On the 1st, the weekly closing price of the won-dollar exchange rate on the Seoul foreign exchange market was recorded at 1401.4 won, an increase of 14.4 won from the previous day, as of 3:30 p.m. This marks the first time the weekly closing price exceeded 1400 won since May 14th (1420.2 won) two and a half months ago.

Employees work in the dealing room of Hana Bank's main office in Jung-gu, Seoul, on the 1st. /Courtesy of Yonhap News Agency

The exchange rate started at 1395.0 won, an increase of 8.0 won from the previous day, and surpassed 1400 won around 10:33 a.m. It rose to as high as 1401.7 won at 2:23 p.m. before closing with little change.

As U.S. prices showed an upward trend, the dollar strengthened. According to the U.S. Department of Commerce, the Personal Consumption Expenditures (PCE) price index for June rose by 2.6% compared to the same month last year, the largest increase in four months since February (2.7%).

Weekly employment indicators in the U.S. also showed positive signs.
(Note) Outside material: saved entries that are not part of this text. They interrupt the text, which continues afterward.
-- ==== Sys2Proof/Machine/Graph.lean ====
section
/-! DEFINITION. Graph images, submission on both paths, arrivals, cancelling and release (08 R264-R275, R282, R283,
R287-R295). The admission pass stands in Admission.lean. -/

namespace Sys2Proof.Machine

/-! ## The image (08 Tables 08-1, 08-2, 08-4) -/

/-- A node descriptor in 64 bytes. -/
def Node.of (b : List Byte) : Node :=
  let x := beAt b 0 64
  { kind := bv 4 x 508, pclass := bv 3 x 505, npred := bv 4 x 501, edge := bv 8 x 493, rsv := bv 13 x 480,
    preds := (List.range 8).map fun j => bv 16 x (464 - 16 * j), args := bv 352 x 0 }

/-- An image: the graph that it describes, its format version, whether its reserved header fields are 0, and the lengths
that its header gives. -/
structure Image0 where
  graph : Graph
  gver : Nat
  rsv : Bool
  nnodes : Nat
  dlen : Nat
  deriving DecidableEq, Repr

/-- The image in a byte list. -/
def Image0.of (b : List Byte) : Image0 :=
  let x := beAt b 0 64
  let n := bits x 463 448 + 1
  let dlen := bits x 447 416
  { gver := bits x 511 504, nnodes := n, dlen
    rsv := bits x 503 488 == 0 && bits x 343 336 == 0 && bits x 319 0 == 0
    graph :=
      { jtag := bv 16 x 472, jgen := bv 8 x 464, cookie := bv 32 x 384, endDest := bv 32 x 352, endIrq := bit x 351,
        endVec := bits x 350 345, autoRel := bit x 344, waitLim := bits x 335 320
        nodes := (List.range n).map fun i => Node.of ((b.drop (64 + 64 * i)).take 64)
        data := b.drop (64 + 64 * n)
        bytes := b.length } }

/-- Bits `hi` down to `lo` of the arguments are 0. -/
def Node.clear (n : Node) (hi lo : Nat) : Bool := n.a hi lo == 0

/-- `len` bytes at a DOFF lie inside the data area, and DOFF is a multiple of 8 (08 R269). -/
def inData (doff len dlen : Nat) : Bool := doff % 8 == 0 && doff + len ≤ dlen

/-- Reserved bits and arguments of a node (08 Table 08-4, R269). -/
def Node.argsOk (n : Node) (data : List Byte) : Bool :=
  let dlen := data.length
  match n.kind.toNat with
  | 1 =>
    let doff := n.a 255 224
    n.clear 335 320 && n.clear 223 0 && 1 ≤ n.a 287 256 &&
      (if n.a 337 337 = 1 then
        inData doff 64 dlen && inData doff (64 + 16 * ((CtxDesc.of (bytesAt data doff 64)).nslot.toNat + 1)) dlen
      else doff == 0)
  | 2 =>
    n.clear 332 320 && n.clear 274 272 && n.clear 215 0 && n.a 335 333 ≤ 6 && 1 ≤ n.a 287 275 && n.a 287 275 ≤ 4096 &&
      inData (n.a 319 288) (n.a 287 275) dlen
  | 3 => n.clear 255 0 && 1 ≤ n.a 287 256
  | 4 => n.clear 339 320 && n.clear 223 0 && 1 ≤ n.a 287 256 && inData (n.a 255 224) 64 dlen
  | 5 => n.clear 298 288 && n.clear 191 0 && inData (n.a 223 192) 64 dlen
  | 6 => n.clear 319 0
  | 7 => n.clear 340 0 && 1 ≤ n.a 351 341 && n.a 351 341 ≤ 1024
  | 8 => n.clear 312 304 && n.clear 223 0
  | 9 => n.clear 351 0
  | _ => false

/-- Check 4 for one node. -/
def Node.ok (n : Node) (data : List Byte) : Bool := n.rsv == 0 && n.npred.toNat ≤ 8 && n.argsOk data

/-- A kind with a start of its own (08 Table 08-3). -/
def hasStart (k : Nat) : Bool := 1 ≤ k && k ≤ 5

/-- R267 for node `i`. -/
def orderOk (nodes : List Node) (i : Nat) (n : Node) : Bool :=
  let np := n.npred.toNat
  let ps := (n.preds.take np).map BitVec.toNat
  (ps.all fun p => decide (p < i)) && ps.eraseDups.length == ps.length && ((n.preds.drop np).all fun p => p == 0) &&
    ((List.range 8).all fun j =>
      !n.edge.getLsbD j ||
        (decide (j < np) && (match nodes[nth ps j 0]? with | some p => hasStart p.kind.toNat | none => false)))

/-- Contexts that the nodes open. -/
def openedCtxs (nodes : List Node) : List Nat :=
  (nodes.filter fun n => n.kind.toNat == kReduce && n.a 337 337 == 1).map fun n => n.a 351 338

/-- The checks of Table 08-6 in order; `tag` is the job tag of the packets of an in-band image, and whether they agreed.
While HBM is remapped, no graph is accepted (14 R448, R449; log 26). -/
def imageCheck (b : List Byte) (tag : Option (BitVec 16 × Bool)) (s : Sys) : Option Word :=
  let m := Image0.of b
  let g := m.graph
  let j := s.job g.jtag
  if s.mem.remapping then some graphHwfault
  else if b.length ≠ 64 + 64 * m.nnodes + m.dlen ∨ 8388672 < b.length then some graphFormat
  else if m.gver ≠ 1 ∨ !m.rsv ∨ m.dlen % 8 ≠ 0 ∨ 4194304 < m.dlen ∨ 60000 < g.waitLim then some graphFormat
  else if !j.active ∨ j.gen ≠ g.jgen ∨ (match tag with | some (t, same) => !same || t != g.jtag | none => false) = true then
    some graphJob
  else if !g.nodes.all fun n => n.ok g.data then some graphFormat
  else if !(List.range m.nnodes).all fun i => (match g.nodes[i]? with | some n => orderOk g.nodes i n | none => false) then
    some graphOrder
  else if (openedCtxs g.nodes).eraseDups.length ≠ (openedCtxs g.nodes).length then some graphFormat
  else if s.hearth.inForce = 3 then some graphProfile
  else if (lowestFree s.graphs.graph 1024).isNone then some graphFull
  else if 2 ^ 32 < sum (s.graphs.graph.map fun e => e.2.bytes) + b.length then some graphNospace
  else none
According to the weekly unemployment insurance claims report released by the U.S. Department of Labor, new unemployment claims for the week ending on the 26th of last month totaled 218,000, adjusted for seasonality, an increase of 1,000 from the previous week.

As U.S. economic growth continues steadily, the value of the dollar is soaring. According to Investing.com, as of 4:51 p.m. on that day, the dollar index (DXY), which indicates the value of the dollar against six major currencies, recorded 100.06. This is the first time the dollar index has surpassed 100 since May 20th.

In the domestic stock market, foreign investors selling stocks exacerbated the rise in the exchange rate. According to the Korea Exchange, foreign investors had bought a net 3.606 trillion won worth of stocks in the KOSPI continuously for seven trading days since the 23rd of last month, but turned to net selling (about 652.4 billion won) on the 1st of this month. This was due to the investment sentiment being dampened by the tax reform plan announced by the government on the 31st of last month.

Min Kyung-won, a researcher at Woori Bank, noted, "The won-dollar exchange rate is likely to rise due to the prolongation of a strong dollar following the recovery of the dollar index to 100 points, and a retreat in risk preference triggered by the resurgence of uncertainty regarding Trump," adding, "The domestic stock market is also likely to decline with the slowdown of foreign net buying, contributing to the weakening atmosphere of the won."